VMworld: Virtualization Heads Towards The Cloud

VMworld Europe 2009 was held in Cannes, France the week of Feb. 23, attracting more than 4,000 attendees.





A smaller version of the VMworld conference held annually in the U.S., VMworld Europe brought together its founding company, VMware, and a host of partners and competitors such as Microsoft and Citrix to show the latest in server and desktop virtualization technologies.





Check out some of the new technologies highlighted at the show.

VMware on Tuesday used the VMworld Europe 2009 conference to unveil its first concrete steps in building a cloud computing architecture.





The company's ultimate goal is to allow customers to tie their internal compute clouds with multiple external clouds from a variety of service providers into a single interoperable cloud.





VMware is not looking to build the cloud, but instead wants to be the technology of choice for enabling interoperability between clouds from multiple providers.
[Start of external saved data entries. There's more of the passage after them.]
-- ==== Sys2Proof/Machine/Flags.lean ====
section
/-! DEFINITION. The STATUS word (rule R19) and the flags in it. -/

namespace Sys2Proof.Machine

/-- STATUS.BUSY (rule R29): an operation is in progress. -/
def busy (s : State) : Bool := s.running.isSome

/-- The encoding of BUS_STATE (rule R30). -/
def busStateCode : BusState → BitVec 3
  | .idle => 0
  | .reset => 1
  | .cmd => 2
  | .started => 3
  | .xfer => 4

/-- The fault cause codes (rule R148). -/
def causeCode : Cause → Byte
  | .none => 0x00
  | .illegalOp => 0x01
  | .notConfigured => 0x02
  | .invalidField => 0x03
  | .invalidMonth => 0x04
  | .range => 0x05

/-- A one-bit flag at bit n of a word. -/
def flagBit (b : Bool) (n : Nat) : Word := (if b then 1 else 0) <<< n

/-- The STATUS word: CAUSE in 23:16, BITIDX in 10:8, BUS_STATE in 6:4, OK, FAULT, CONFIGURED, BUSY in 3:0; every other
bit reads 0 (rule R19). -/
def statusWord (s : State) : Word :=
  ((causeCode s.cause).setWidth 32 <<< 16) ||| (s.bitIdx.setWidth 32 <<< 8) |||
    ((busStateCode s.busState).setWidth 32 <<< 4) ||| flagBit s.ok 3 ||| flagBit s.fault 2 |||
    flagBit s.configured 1 ||| flagBit (busy s) 0

/-- The state BUS_STATE settles in after a shift (rules R92, R93): STARTED while CE is high, else IDLE. -/
def settledBus (s : State) : BusState := bif s.ce.lvl then .started else .idle

end Sys2Proof.Machine
end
To make this happen, VMware plans to release the first version of its Virtual Datacenter OS, or VDC-OS, later this year. The VDC-OS is a software platform that aggregates servers, storage and networking to allow compute capacity to be delivered as an internal cloud.





VMware is also preparing to release vCloud technology, which is aimed at making internal and external clouds work together seamlessly and includes a vCloud API to allow customers to work with multiple service providers. That API also allows customers access to resources across both their internal clouds and in multiple external cloud providers.





Also coming this year is the VI Client, a management application that will allow customers to manage the virtual resources in their internal and external clouds.

Citrix is looking to undercut VMware's huge share of the server virtualization software market by offering its XenServer technology free of charge and by releasing its new Citrix Essentials technology to manage virtual servers created with both XenServer and Microsoft's Hyper-V.





Citrix used VMworld Europe to unveil a revamped version of its XenServer virtualization platform, which is expected to be available for free starting in March to any user for unlimited production deployment.





While basic hypervisors have been free for years, the new XenServer product differs in that it has advanced features approaching those of VMware's ESX offering, including XenMotion, which is live virtual machine motion, resource pooling on up to 32 physical server hosts.





The new Citrix Essentials comes in two primary versions: Citrix Essentials for XenServer manages virtual machines created using XenServer, while Citrix Essentials for Microsoft Hyper-V, also known as "Project Encore," does the same for Microsoft's technology.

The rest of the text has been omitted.